In summary, two distinct thermosensors, GC-G and TREK-1, seem to operate simultaneously in coolness-sensitive GG neurons (Fig. 2). Such a co-expression of distinct thermosensors is not unique for the GG but has been also described for thermosensitive neurons in the trigeminal ganglion that express TREK-1 along with the coolness-stimulated channel TRPM8 (Yamamoto et al. 2009).

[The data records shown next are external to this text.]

-- ==== Sys2Proof/Machine/Group.lean ====
section
/-! DEFINITION. Work identifiers, groups and their members (R27-R31, R192, R368), timeline contexts wherever they are
(R278-R291), and a thread's leaving (R193, R194, R37). -/

namespace Sys2Proof.Machine

/-! ### Work identifiers (R27-R31, R357) -/

/-- Width of field i of a FIELDS word. -/
def fieldWidth (f : W64) (i : Nat) : Nat :=
  if f.getLsbD 63 then (if (f.extractLsb' 60 3).toNat = i then 64 else 0) else (f.extractLsb' (6 * i) 6).toNat
/-- Placement code of field i. -/
def fieldPlace (f : W64) (i : Nat) : Nat := (f.extractLsb' (36 + 3 * i) 3).toNat
/-- Sum of the widths below field l: where level l cuts the identifier. -/
def levelShift (f : W64) (l : Nat) : Nat := ((List.range l).map (fieldWidth f)).foldl (· + ·) 0
/-- The identifier with the fields below level l set to zero: the name of its group (R31). -/
def groupKey (f wid : W64) (l : Nat) : W64 := (wid >>> levelShift f l) <<< levelShift f l

/-- A thread is of the group of launch `lid` at a level. -/
def Thread.inGroup (t : Thread) (lid level : Nat) (key : W64) : Bool :=
  t.lid == lid && groupKey t.widf t.wid level == key

/-- Every task record of the package that waits or is on its way (R192, R364). -/
def State.records (s : State) : List TaskRec :=
  s.dies.flatMap (·.ready) ++
  s.cores.flatMap (fun c => c.arrivals.filterMap (fun a => match a with | .record r => some r | .thread _ _ => none))

/-- The FIELDS word of a launch, from its header. -/
def State.fieldsOf (s : State) (lid : Nat) : W64 :=
  match s.getLaunch? lid with
  | some l => l.fields
  | none => 0

def State.recInGroup (s : State) (r : TaskRec) (lid level : Nat) (key : W64) : Bool :=
  r.lid == lid && groupKey (s.fieldsOf lid) r.wid level == key

/-- The members of a group that have not exited. -/
def State.liveMembers (s : State) (lid level : Nat) (key : W64) : List Thread :=
  s.allThreads.filter (fun t => t.inGroup lid level key && t.st ≠ .exited)

/-- A barrier or frame instance has every member arrived, no record of its group waiting (R192, R56). -/
def State.allArrived (s : State) (g : Group) : Bool :=
  (s.liveMembers g.lid g.level g.key).all (fun t => g.arrived.contains t.tid) &&
  !s.records.any (fun r => s.recInGroup r g.lid g.level g.key)

/-- The largest link count between the dies of a set (R192). -/
def maxLinks (ds : List Nat) : Nat := ds.foldl (fun m a => ds.foldl (fun n b => Nat.max n (linkCount a b)) m) 0
/-- The bound, in cycles, within which a group operation reaches its members (R192; log 6, DESIGN CHOICE). -/
def groupBound (ds : List Nat) : Nat :=
  if ds.eraseDups.length ≤ 1 then 16 else 16 + 40 * maxLinks ds.eraseDups

/-- Two levels name the same set for a thread of these fields (R31). -/
def sameLevel (f : W64) (a b : Nat) : Bool := levelShift f a == levelShift f b

/-- Register a thread in an instance of its group that it is not yet part of and that is open, or open one. Levels that name
one set share their instances (log 87, DEDUCED). -/
def State.arrive (s : State) (t : Thread) (kind : GroupKind) (level : Nat) : Nat × State :=
  let key := groupKey t.widf t.wid level
  let ids := s.liveIds (t.seen ++ (s.getCore t.die t.core).locals)
  match s.groups.find? (fun g => g.kind == kind && g.lid == t.lid && sameLevel t.widf g.level level && g.key == key &&
      !g.complete && g.starts.isEmpty && !g.arrived.contains t.tid) with
  | some g => (g.gid, s.setGroup { g with arrived := g.arrived ++ [t.tid], lastDie := t.die, ids := g.ids ++ ids })
  | none =>
    let g : Group := { gid := s.nextId, lid := t.lid, level := level, key := key, kind := kind, arrived := [t.tid],
                       complete := false, starts := [], lastDie := t.die, ids := ids }
    (g.gid, { s with nextId := s.nextId + 1 }.setGroup g)

/-- The instance that a thread has arrived at and not left. -/
def State.arrivedAt? (s : State) (t : Thread) (kind : GroupKind) (level : Nat) : Option Group :=
  s.groups.find? (fun g => g.kind == kind && g.lid == t.lid && sameLevel t.widf g.level level &&
    g.key == groupKey t.widf t.wid level && g.arrived.contains t.tid)

/-- A thread leaves an instance; the last one to leave removes it. -/
def State.departGroup (s : State) (gid tid : Nat) : State :=
  match s.getGroup? gid with
  | none => s
  | some g =>
    let rest := g.arrived.filter (· != tid)
    if rest.isEmpty then { s with groups := s.groups.filter (fun x => x.gid != gid) }
    else s.setGroup { g with arrived := rest }

/-! ### Timeline contexts (R278, R280) -/

/-- Where a context lives. -/
inductive TlRef where
  | copy (d c x : Nat)
  | remote (tid : Nat)
  | matrix (d c : Nat)
  | prism (d c : Nat)
  | coll (d x : Nat)
  | task (d x : Nat)
  | hand (d : Nat)
  | xl (d : Nat)
  deriving DecidableEq, Repr, Inhabited

/-- Class and context number of a context (R278). -/
def TlRef.cls : TlRef → Nat
  | .copy .. => 0 | .remote _ => 1 | .matrix .. => 2 | .prism .. => 3 | .coll .. => 4 | .task .. => 5
  | .hand _ => 6 | .xl _ => 7
def TlRef.ctx : TlRef → Nat
  | .copy _ _ x => x
  | .coll _ x => x
  | .task _ x => x
  | _ => 0

def CopyCtx.init : CopyCtx := { tl := Timeline.init, queue := [] }
/-- A signal passes from one core of a die to another (R48): where their clock regions meet, it takes an entry of the boundary buffer
between them, with the sender's cycle number as its tag. Longer ways have no entries here (log 44, DESIGN CHOICE). -/
def State.cross (s : State) (d a b : Nat) : State :=
  let q := regionOf a
  let r := regionOf b
  if regionsMeet q r then s.onDie d (fun k => { k with entries := (q, r, k.cyc) :: k.entries }) else s

def CollCtx.init : CollCtx := { tl := Timeline.init, queue := [], arrived := [] }

/-- The state of a context. -/
def State.getTl (s : State) : TlRef → Timeline
  | .copy d c x => ((s.getCore d c).copy[x]?.getD CopyCtx.init).tl
  | .remote tid => ((s.getThread? tid).map (·.rc)).getD Timeline.init
  | .matrix d c => (s.getCore d c).mat.tl
  | .prism d c => (s.getCore d c).prism.tl
  | .coll d x => ((s.getDie d).coll[x]?.getD CollCtx.init).tl
  | .task d x => (s.getDie d).task[x]?.getD Timeline.init
  | .hand d => (s.getDie d).hand
  | .xl d => (s.getDie d).xl

def State.setTl (s : State) (r : TlRef) (t : Timeline) : State :=
  match r with
  | .copy d c x => s.onCore d c (fun k =>
      { k with copy := k.copy.setIfInBounds x { (k.copy[x]?.getD CopyCtx.init) with tl := t } })
  | .remote tid => s.onThread tid (fun k => { k with rc := t })
  | .matrix d c => s.onCore d c (fun k => { k with mat := { k.mat with tl := t } })
  | .prism d c => s.onCore d c (fun k => { k with prism := { k.prism with tl := t } })
  | .coll d x => s.onDie d (fun k =>
      { k with coll := k.coll.setIfInBounds x { (k.coll[x]?.getD CollCtx.init) with tl := t } })
  | .task d x => s.onDie d (fun k => { k with task := k.task.setIfInBounds x t })
  | .hand d => s.onDie d (fun k => { k with hand := t })
  | .xl d => s.onDie d (fun k => { k with xl := t })

/-- A thread has exited, or is gone. -/
def State.exited (s : State) (tid : Nat) : Bool :=
  match s.getThread? tid with
  | some t => t.st = .exited
  | none => true

/-- The flags of an operation reach its thread as its fault enters the record, which is its completion (R122, R289). -/
def State.landFlags (s : State) (r : TlRef) : State :=
  let t := s.getTl r
  match t.frec with
  | some f => if f.flags = 0 then s else (s.setTl r { t with frec := some { f with flags := 0 } }).flagsTo f.tid f.flags
  | none => s

/-- A record whose thread has exited goes to the control cores and leaves its context (R194, R289). Where the thread was ended
by another, that is at the next fault or release of a record in the context (log 115, DESIGN CHOICE). -/
def State.sendOrphans (s : State) (r : TlRef) : Nat → State
  | 0 => s
  | fuel + 1 =>
    let t := s.getTl r
    match t.frec with
    | some f =>
      if s.exited f.tid && f.tid ≠ 0 then
        (({ s with frecs := s.frecs ++ [f] }.setTl r t.freeRec).landFlags r).sendOrphans r fuel
      else s
    | none => s

/-- Operation n of a context completes (R283). -/
def State.completeOp (s : State) (r : TlRef) (n : Nat) : State := s.setTl r ((s.getTl r).complete n)
/-- Operation f.num of a context completes with a fault (R289). -/
def State.faultOp (s : State) (r : TlRef) (f : FaultRec) : State :=
  let s1 := ((s.setTl r ((s.getTl r).fault f)).landFlags r).reportEcc (f.cause == acEcc)
    (match s.getThread? f.tid with | some t => s.partOf t | none => 16) 3 f.handle.toNat
  s1.sendOrphans r ((s1.getTl r).held.length + 1)
/-- The record of a context is freed (R289). -/
def State.freeFault (s : State) (r : TlRef) : State :=
  let s1 := (s.setTl r (s.getTl r).freeRec).landFlags r
  s1.sendOrphans r ((s1.getTl r).held.length + 1)

/-- Every context that exists, a thread's own remote context first. -/
def State.contexts (s : State) (tid : Nat) : List TlRef :=
  [.remote tid] ++
  s.cores.flatMap (fun k => (List.range 4).map (fun x => TlRef.copy k.die k.core x) ++
    [TlRef.matrix k.die k.core, TlRef.prism k.die k.core]) ++
  s.dies.flatMap (fun d => (List.range 16).map (fun x => TlRef.coll d.die x) ++
    (List.range 9).map (fun x => TlRef.task d.die x) ++ [TlRef.hand d.die, TlRef.xl d.die])

/-- The lowest handle of a faulted operation of a thread that no WAIT has acquired (R194). -/
def State.unreported? (s : State) (tid : Nat) : Option W64 :=
  let hs := (s.contexts tid).flatMap (fun r =>
    let t := s.getTl r
    ((t.frec.toList ++ t.held).filter (fun f => f.tid == tid && !f.reported)).map (·.handle))
  hs.foldl (fun m h => match m with
    | none => some h
    | some k => if BitVec.ult h k then some h else some k) none

/-- Asynchronous operations of a thread that have not completed (R194), its SPAWNs and FANOUTs among them. -/
def State.asyncPending (s : State) (tid : Nat) : Bool :=
  s.records.any (fun r => r.iss.tid == tid) ||
  s.launches.any (fun l => l.fanIss.tid == tid && !(s.getTl (.task l.fanDie 8)).isDone l.fanNum) ||
  (match s.getThread? tid with | some t => !t.outstanding.isEmpty | none => false) ||
  s.cores.any (fun k => k.copy.toList.any (fun c => c.queue.any (fun o => o.iss.tid == tid)) ||
    k.mat.queue.any (fun o => o.iss.tid == tid) || k.prism.queue.any (fun o => o.iss.tid == tid)) ||
  s.dies.any (fun d => d.coll.toList.any (fun c => c.queue.any (fun o => o.iss.tid == tid)) ||
    d.handQ.any (fun o => o.iss.tid == tid) || d.xlQ.any (fun o => o.iss.tid == tid))

/-! ### Leaving (R193, R37, R261, R313) -/

/-- A thread is still present on a core for R37: resident, moving off it, or spilled from it, or exited with an
asynchronous operation under way (R194). -/
def State.present (s : State) (t : Thread) (d c lid : Nat) : Bool :=
  t.lid == lid && t.die == d && t.core == c && (t.st ≠ .exited || s.asyncPending t.tid)

/-- A core's buffers are still needed by the launch that holds them (R37, R374). -/
def State.coreInUse (s : State) (k : Core) (lid : Nat) : Bool :=
  s.allThreads.any (fun t => s.present t k.die k.core lid) || !k.fwd.isEmpty ||
  (s.getDie k.die).ready.any (fun r => r.lid == lid) ||
  k.arrivals.any (fun a => match a with
    | .record r => r.lid == lid
    | .thread tid _ => (match s.getThread? tid with | some t => t.lid == lid | none => false))

/-- A thread ends: its turn becomes free, its pending long results and snapshot entries, its bindings, its engines
and its pool slot are given up (R193, R260, R313, R434). -/
def State.leave (s : State) (tid : Nat) : State :=
  match s.getThread? tid with
  | none => s
  | some t =>
    let s1 := s.setThread { t with st := .exited, seen := s.liveIds (t.seen ++ (s.getCore t.die t.core).locals), longs := [], exiting := false, spilled := none, spilling := false, barChk := [],
                                   vdly := 0, vkept := 0, target := none }
    let s2 := match t.spilled with
      | some k => s1.onDie t.die (fun d => { d with pool := d.pool &&& ~~~(1#4096 <<< k) })
      | none => s1
    let s3 := s2.onCore t.die t.core (fun k => { k with
      ports := k.ports.map (fun p => if p.bound = some tid then { p with bound := none } else p)
      mat := if k.mat.owner = some tid then { k.mat with owner := none } else k.mat
      arrivals := k.arrivals.filter (fun a => a != Arrival.thread tid true && a != Arrival.thread tid false) })
    let s4 := match t.dest with
      | some (d, c) => s3.onCore d c (fun k => { k with arrivals := k.arrivals.filter (fun a => a != Arrival.thread tid true && a != Arrival.thread tid false) })
      | none => s3
    let inst := fun (g : Group) => g.kind == .barrier || g.kind == .frame
    -- the exit of a member that has not arrived is its arrival (R56, R192)
    let last := fun (g : Group) => t.inGroup g.lid g.level g.key && !g.arrived.contains tid
    let gs := s4.groups.map (fun g => if inst g then
      { g with arrived := g.arrived.filter (· != tid), lastDie := if last g then t.die else g.lastDie } else g)
    -- a barrier whose only arrivals have left still hands on what they covered (R191)
    let kept := fun (g : Group) => g.kind == .barrier && g.ids.any s4.liveId && s4.threads.any (fun u =>
      u.st != .exited && u.inGroup g.lid g.level g.key)
    { s4 with groups := gs.filter (fun g => !(g.arrived.isEmpty && inst g) || kept g) }

/-- The entries of an arrival list that are no records that p picks. -/
def keepArrival (p : TaskRec → Bool) : Arrival → Bool
  | .record r => !p r
  | .thread _ _ => true

/-- Queued records are removed. -/
def State.takeRecords (s : State) (p : TaskRec → Bool) : State :=
  { s with
    dies := s.dies.map (fun d => { d with ready := d.ready.filter (fun r => !p r) })
    cores := s.cores.map (fun k => { k with arrivals := k.arrivals.filter (keepArrival p) }) }

/-- Queued records of a group are removed and their SPAWNs complete (R193, R368). -/
def State.dropRecords (s : State) (p : TaskRec → Bool) : State :=
  (s.records.filter p).foldl (fun a r => a.completeOp (.task r.ctxDie r.ctx) r.num) (s.takeRecords p)

/-- A group of a launch has been exited (R193): its records go, and the exit is on its way to every other member. The
caller ends the issuer. -/
def State.exitGroup (s : State) (lid level : Nat) (key : W64) (from' : Nat) : State :=
  let ms := (s.liveMembers lid level key).filter (fun t => t.tid != from')
  let dies := (s.liveMembers lid level key).map (·.die)
  let g : Group := { gid := s.nextId, lid := lid, level := level, key := key, kind := .exited, arrived := [],
                     complete := true, starts := [], lastDie := 0, ids := [] }
  let s1 := { s with nextId := s.nextId + 1, groups := s.groups ++ [g] }.dropRecords
    (fun r => s.recInGroup r lid level key)
  ms.foldl (fun a t =>
    let r := a.freeUpTo (groupBound dies - 1)
    r.2.schedIn t.die (r.1 + 1) rankEngine (.exitArrival t.tid)) s1

/-- A record's group has been exited (R368). -/
def State.groupGone (s : State) (r : TaskRec) : Bool :=
  s.groups.any (fun g => g.kind == .exited && s.recInGroup r g.lid g.level g.key)

end Sys2Proof.Machine
end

Although cool temperatures elicit strong signals in GG neurons independent of the presence of appropriate odorants (Schmid et al. 2010; Brechbühl et al. 2013b; Chao et al. 2015), the biological relevance of coolness-evoked responses in the GG is unclear; in particular because the GG is not essential for given behaviors triggered by cool temperatures in mice, including thermotaxis and huddling (Brechbühl et al. 2013b). So far, only coolness-induced ultrasound vocalization in mouse pups was found to be impaired in individuals with a GG deficient in the detection of cool temperatures (Chao et al. 2015). Such ultrasound calls, which are frequently generated by rodent pups on exposure to cool temperatures, are of particular importance for the poikilothermic mouse pups to attract the warmth-giving homeothermic dam (Allin and Banks 1971; Okon 1971; Oswalt and Meier 1975; Blumberg et al. 1992; Szentgyörgyi et al. 2008). Consistently, strong (odorant-independent) responses to cool temperatures were observed in GG neurons of neonatal mice in calcium imaging experiments and in experiments monitoring the expression of c-Fos (Mamasuew et al. 2008; Chao et al. 2015). The approaches based on expression of c-Fos have also suggested that coolness-evoked GG reactivity might be more intense in pups than in adults since stronger cooling was required to elicit responses in the GG of adults (Mamasuew et al. 2008). However, for these experiments, it cannot be excluded that the coolness-induced expression of c-Fos was weaker in the GG of adults than in neonates simply because it is easier to cool the nasal tissue in a poikilothermic pup than in a homeothermic adult mouse in which this tissue is constantly warmed up by the bloodstream. In this regard, unfortunately, coolness-evoked responses in the GG of adult animals have been barely investigated using other techniques, such as calcium imaging. Thus, it is at present uncertain whether activation of GG neurons by cool temperatures is as strong in adults as in pups. However, immunohistochemical studies have revealed that the expression of transduction proteins sufficient for thermosensory signaling, including TREK-1 as well as GC-G and CNGA3, is not confined to GG neurons of neonates but is also clearly detectable in adult mice (Liu et al. 2009; Stebe et al. 2014). Thus, these latter observations support the view that the GG of adults is responsive to cool temperatures, similar to the GG of pups.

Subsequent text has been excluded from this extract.